Canberra Data Centres has booked more than $1 billion in Commonwealth contracts since launching in 2007 to meet the storage needs of the federal government, passing the milestone with the signing of a new 10-year deal with Defence last month.
The $91.5 million Defence contract is double the value of its previous most lucrative contract with the big spending department, and was revealed Thursday through public tender documents.
Canberra Data Centres (CDC) will receive $91.5 million from Defence over the life of the ‘Data Centre Services’ contract which runs to 2032.
The arrangement comes just weeks before CDC’s other main deal with Defence – an eight year, $48 million ‘Data Pod’ contract – is set to expire in September.
But the latest contract is not a replacement, a Defence spokesperson said..

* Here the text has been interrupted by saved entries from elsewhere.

/-- A write of MODE_REQ. -/
def State.modeReq (s : State) (o : Owner) (w : Word) : State :=
  s.sysWrite o Rg.SYS_MODE_REQ (·.refusal 5) fun s =>
    let s := s.writeReg Pg.SYS Rg.SYS_MODE_REQ w
    if wf w 8 1 = 1 then s.modeRequest (wf w 0 3) (wf w 3 1) else s

/-- MODE_REQ_IDLE: TARGET = 1. -/
def execModeReqIdle (o : Owner) (w : Word) (s : State) : Host.Outcome State Fault Refusal := .next (s.modeReq o w)

/-- MODE_REQ_SETUP: TARGET = 2. -/
def execModeReqSetup (o : Owner) (w : Word) (s : State) : Host.Outcome State Fault Refusal := .next (s.modeReq o w)

/-- MODE_REQ_RELEARN: TARGET = 3. -/
def execModeReqRelearn (o : Owner) (w : Word) (s : State) : Host.Outcome State Fault Refusal := .next (s.modeReq o w)

/-- MODE_REQ_INSPECT: TARGET = 4. -/
def execModeReqInspect (o : Owner) (w : Word) (s : State) : Host.Outcome State Fault Refusal := .next (s.modeReq o w)

/-- MODE_REQ_LEGACY: TARGET = 6. -/
def execModeReqLegacy (o : Owner) (w : Word) (s : State) : Host.Outcome State Fault Refusal := .next (s.modeReq o w)

/-- MODE_REQ_HOLD: TARGET = 7. -/
def execModeReqHold (o : Owner) (w : Word) (s : State) : Host.Outcome State Fault Refusal := .next (s.modeReq o w)

/-! ### Job commands (R74-R79, R699) -/

def State.jobOpen (s : State) (j : Nat) : State :=
  let st := s.jobState j
  if st = jobNext ∨ st = jobActive then s.jobWrong j else (s.setJobState j jobLoading).abortPredict j

/-- VALIDATE (R75); one while another validation runs is refused with JOB_STATE (DESIGN CHOICE, log entry 63). -/
def State.jobValidate (s : State) (j : Nat) : State :=
  let st := s.jobState j
  if (st = jobLoading ∨ st = jobReady ∨ st = jobRefused) ∧ s.valJob.isNone then
    ({ s with valJob := some j }).setFld Pg.SYS Fd.SYS_JOB_STAT_VAL_BUSY 1
  else s.jobWrong j

def State.jobLoadNext (s : State) (j : Nat) : State :=
  if s.jobState j ≠ jobReady ∨ s.on Pg.SYS Fd.SYS_JOB_STAT_NEXT_VALID then s.jobWrong j
  else
    let l := s.loadFaults (s.jobCtx j)
    if !l.isEmpty then s.logFaults l
    else ((s.setJobState j jobNext).setFld Pg.SYS Fd.SYS_JOB_STAT_NEXT_ID j).setFld Pg.SYS Fd.SYS_JOB_STAT_NEXT_VALID 1

def State.jobCancelNext (s : State) (j : Nat) : State :=
  if s.fld Pg.SYS Fd.SYS_CHG_CTL_STATE ≠ 0 then s.jobWrong j
  else if !s.on Pg.SYS Fd.SYS_JOB_STAT_NEXT_VALID then s
  else
    let s := ({ s with jobN := none }).setJobState (s.fld Pg.SYS Fd.SYS_JOB_STAT_NEXT_ID) jobReady
    (s.setFld Pg.SYS Fd.SYS_JOB_STAT_NEXT_VALID 0).setFld Pg.SYS Fd.SYS_JOB_STAT_NEXT_READY 0

def State.jobDelete (s : State) (j : Nat) : State :=
  let st := s.jobState j
  if st = jobReady ∨ st = jobLoading ∨ st = jobRefused then (s.setJobState j jobEmpty).abortPredict j else s.jobWrong j

/-- A write of JOB_CTL: JOB_ID, and at most one command (R699). -/
def State.jobCtl (s : State) (o : Owner) (w : Word) : State :=
  let j := wf w 0 6
  s.sysWrite o Rg.SYS_JOB_CTL (·.jobWrong j) fun s =>
    let s := s.writeReg Pg.SYS Rg.SYS_JOB_CTL w
    match wf w 8 5 with
    | 0 => s
    | 1 => s.jobOpen j
    | 2 => s.jobValidate j
    | 4 => s.jobLoadNext j
    | 8 => s.jobCancelNext j
    | 16 => s.jobDelete j
    | _ => s.jobWrong j

/-- JOB_OPEN. -/
def execJobOpen (o : Owner) (w : Word) (s : State) : Host.Outcome State Fault Refusal := .next (s.jobCtl o w)

/-- JOB_VALIDATE. -/
def execJobValidate (o : Owner) (w : Word) (s : State) : Host.Outcome State Fault Refusal := .next (s.jobCtl o w)

/-- JOB_LOAD_NEXT. -/
def execJobLoadNext (o : Owner) (w : Word) (s : State) : Host.Outcome State Fault Refusal := .next (s.jobCtl o w)

/-- JOB_CANCEL_NEXT. -/
def execJobCancelNext (o : Owner) (w : Word) (s : State) : Host.Outcome State Fault Refusal := .next (s.jobCtl o w)

/-- JOB_DELETE. -/
def execJobDelete (o : Owner) (w : Word) (s : State) : Host.Outcome State Fault Refusal := .next (s.jobCtl o w)

/-- The views of a job of the library whose current slot is LEARNED: MASTER_VALID (R304). -/
def State.learnedViews (s : State) (j : JobCtx) : Nat :=
  let t := s.asNext j
  sumN ((List.range 4).map fun v => match t.geo .next v with
    | some g => if t.mKind g (t.mCur g) = 2 then 2 ^ v else 0
    | none => 0)

/-- The running validation completes (R75). -/
def State.validationDone (s : State) : State :=
  match s.valJob with
  | none => s
  | some j =>
    let s := ({ s with valJob := none }).setFld Pg.SYS Fd.SYS_JOB_STAT_VAL_BUSY 0
    let st := s.jobState j
    if st = jobEmpty ∨ st = jobNext ∨ st = jobActive then s
    else
      let (s, l) := s.validate j
      let s := { s.logFaults l with roWritten := s.roWritten.filter (· != j) }
      if l.isEmpty then
        let s := (s.setJobState j jobReady).setDir j 8 4 (s.learnedViews (s.jobCtx j))
        (s.setDir j 192 32 (s.dir j 192 32 + 1)).setFld Pg.SYS Fd.SYS_JOB_STAT_VAL_RESULT 1
      else (s.setJobState j jobRefused).setFld Pg.SYS Fd.SYS_JOB_STAT_VAL_RESULT 2

/-- VALIDATION_DONE. -/
def execValidationDone (s : State) : Host.Outcome State Fault Refusal := .next s.validationDone

/-- LOAD_NEXT_DONE: the next context holds the job, and NEXT_READY rises (R77). -/
def execLoadNextDone (s : State) : Host.Outcome State Fault Refusal :=
  .next (if s.on Pg.SYS Fd.SYS_JOB_STAT_NEXT_VALID && !s.on Pg.SYS Fd.SYS_JOB_STAT_NEXT_READY then
    ({ s with jobN := some (s.jobCtx (s.fld Pg.SYS Fd.SYS_JOB_STAT_NEXT_ID)) }).setFld Pg.SYS Fd.SYS_JOB_STAT_NEXT_READY 1
  else s)

/-! ### Changeover (R80-R92) -/

/-- Why an arming is refused, none where it is accepted (R82); the reserved TRIGGER = 3 of R81 with JOB_STATE (DESIGN CHOICE, log entry
61). -/
def State.armFault (s : State) : Option ErrCode :=
  let trigger := s.fld Pg.SYS Fd.SYS_CHG_CTL_TRIGGER
  let last := (s.rd Pg.SYS Rg.SYS_CHG_LAST_REPEAT).toNat
  let vs := s.jobViews .active
  if s.mode ≠ .learn ∧ s.mode ≠ .inspect then some Er.JOB_STATE
  else if !s.on Pg.SYS Fd.SYS_JOB_STAT_NEXT_READY then some Er.CHG_NOT_READY
  else if s.fld Pg.SYS Fd.SYS_CHG_CTL_STATE ≠ 0 then some Er.JOB_STATE
  else if trigger = 3 then some Er.JOB_STATE
  else if trigger = 0 ∧ s.repeatLen .next ≠ s.repeatLen .active then some Er.CHG_REPEAT_LEN
  else if trigger = 0 ∧ vs.any (fun v => decide (last < s.repOf v (s.taken v - 1))) then some Er.CHG_LATE
  else none

/-- A changeover armed (R82). -/
def State.armChg (s : State) : State :=
  match s.armFault with
  | some e => s.logErr e Pg.SYS (s.fld Pg.SYS Fd.SYS_JOB_STAT_NEXT_ID)
  | none =>
    let s := (List.range 8).foldl (fun (s : State) e => s.assign e) s
    let s := s.setFld Pg.SYS Fd.SYS_CHG_CTL_STATE 1
    let s := (List.range 4).foldl (fun (s : State) v =>
      s.setView v { s.view_ v with
        chg := none, past := false, entering := s.enables .next v && !s.enables .active v, started := false, left := false }) s
    if s.fld Pg.SYS Fd.SYS_CHG_CTL_TRIGGER = 2 then
      (s.jobViews .active).foldl (fun (s : State) v => s.fixChg v (s.taken v)) s
    else s

/-- CANCEL of an armed changeover (R83). -/
def State.chgCancel (s : State) : State :=
  match s.fld Pg.SYS Fd.SYS_CHG_CTL_STATE with
  | 1 => s.disarm
  | 2 => s.setFld Pg.SYS Fd.SYS_CHG_CTL_CANCEL_LATE 1
  | _ => s

/-- A write of CHG_CTL: CANCEL, then ARM. -/
def State.chgCtl (s : State) (o : Owner) (w : Word) : State :=
  s.sysWrite o Rg.SYS_CHG_CTL (·.refusal 5) fun s =>
    let s := s.writeReg Pg.SYS Rg.SYS_CHG_CTL w
    let s := if wf w 9 1 = 1 then s.chgCancel else s
    if wf w 8 1 = 1 then s.armChg else s

/-- CHG_ARM. -/
def execChgArm (o : Owner) (w : Word) (s : State) : Host.Outcome State Fault Refusal := .next (s.chgCtl o w)

/-- CHG_CANCEL. -/
def execChgCancel (o : Owner) (w : Word) (s : State) : Host.Outcome State Fault Refusal := .next (s.chgCtl o w)

/-- ENTERING_VIEW_START: the generator of an entering view starts once the lead view's line Ld + CHG_DELAY has its cycle (R85), or the
lead view, leaving, has stopped at Ld. -/
def State.enteringStart (s : State) (v : Nat) : State :=
  let x := s.view_ v
  let lead := s.lowView .active
  match (s.view_ lead).chg with
  | none => s
  | some ld =>
    let due := (s.lineRec lead (ld + s.chgDelay v)).isSome || (!s.enables .next lead && !(s.tgOf lead).running && decide (ld ≤ s.nextLine lead))
    if s.fld Pg.SYS Fd.SYS_CHG_CTL_STATE = 0 ∨ !x.entering ∨ x.started ∨ !due then s
    else ((s.setView v { x with run := true, started := true, chg := some (s.nextLine v) }).tgSync v).dueBoundary v

def execEnteringViewStart (v : Fin 4) (s : State) : Host.Outcome State Fault Refusal := .next (s.enteringStart v)

/-- A view only the old job enabled leaves with it; the others go on under the new job. -/
def State.viewChanged (s : State) (new : JobCtx) (v : Nat) : State :=
  let x := s.view_ v
  if tbit new.viewEn v then
    let s := s.setView v { x with
      part := x.chg, begun := true, chg := none, past := false, entering := false, started := false, left := false, endAt := none
      ended := false, endRep := none }
    match x.chg with
    | some c => if (s.inForce v c).line = c then s else s.putMst v { s.mstV v with will := s.lacksMaster v }
    | none => s
  else if x.left then
    ((s.stopStreams v).putMst v {}).setView v { x with
      run := false, left := false, part := none, begun := false, chg := none, past := false, endAt := none, ended := false }
  else s

/-- The changeover ends (R91). -/
def State.chgComplete (s : State) : State :=
  match s.jobA, s.jobN with
  | some old, some new =>
    let vs := (List.range 4).filter fun v => tbit old.viewEn v || tbit new.viewEn v
    if s.mode ≠ .changeover ∨ !s.resA.endSent ∨ !vs.all (fun v => (s.view_ v).past) then s
    else
      let s := (List.range 8).foldl (fun (s : State) e => s.assign e) s
      let vals := s.jobVals.map (·.2)
      let s := ({ s with jobVals := [] }).takeVals vals
      let s := s.jobParts fun v => (s.view_ v).chg
      let s := (s.setJobState old.id jobReady).promote new
      let s := { s with resA := s.resN, resN := {} }
      let s := (List.range 8).foldl (fun (s : State) e =>
        if (s.engOf e).view.isSome then s.putEng e { s.engOf e with newJob := false } else s) s
      let s := (List.range 4).foldl (fun (s : State) v => s.viewChanged new v) (s.setFld Pg.SYS Fd.SYS_CHG_CTL_STATE 0)
      let m : Mode := if (s.jobViews .active).any (fun v => s.isLearning v) then .learn else .inspect
      (s.enter m).runRecord
  | _, _ => s

/-- CHANGEOVER_COMPLETE. -/
def execChangeoverComplete (s : State) : Host.Outcome State Fault Refusal := .next s.chgComplete

end Sys2Proof.Machine
end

“The new contract with Canberra Data Centres provides additional infrastructure and services support to Defence’s data hosting capabilities, consistent with Defence’s Data Hosting Strategy,” the spokesperson told InnovationAus.com
The contract pushed CDC’s total Canberra work past the $1 billion mark, according to public tender documents disclosing the 288 contracts it holds or has held with Australian government agencies.
Founded in 2007 by Ken Lowe, Craig Sebbens and Greg Boorer to provide government clients with the secure data centre facilities they increasingly needed; the company grew to an $816 million valuation, when it was sold to institutional investors in 2016.
It is now the largest privately-owned and operated data centre business in Australia, with Mr Boorer still its chief executive officer.
CDC has expanded to non-government areas but holds large deals with Commonwealth agencies, including its biggest arrangement with Services Australia, an 11-year $295 million facility lease.
It also holds a $95 million deal with Home Affairs and a $73 million deal with the Tax Office, both running for a decade each.
CDC is one of a handful of providers cleared to hold sensitive government data under the new Hosting Certification Framework sovereignty scheme.
The latest contract with Defence was signed under the Data Centre Facilities Supplies Panel (Panel 2) which is expected to be superseded by a new arrangement from next year.
This article has been updated to include a comment from a Defence spokesperson.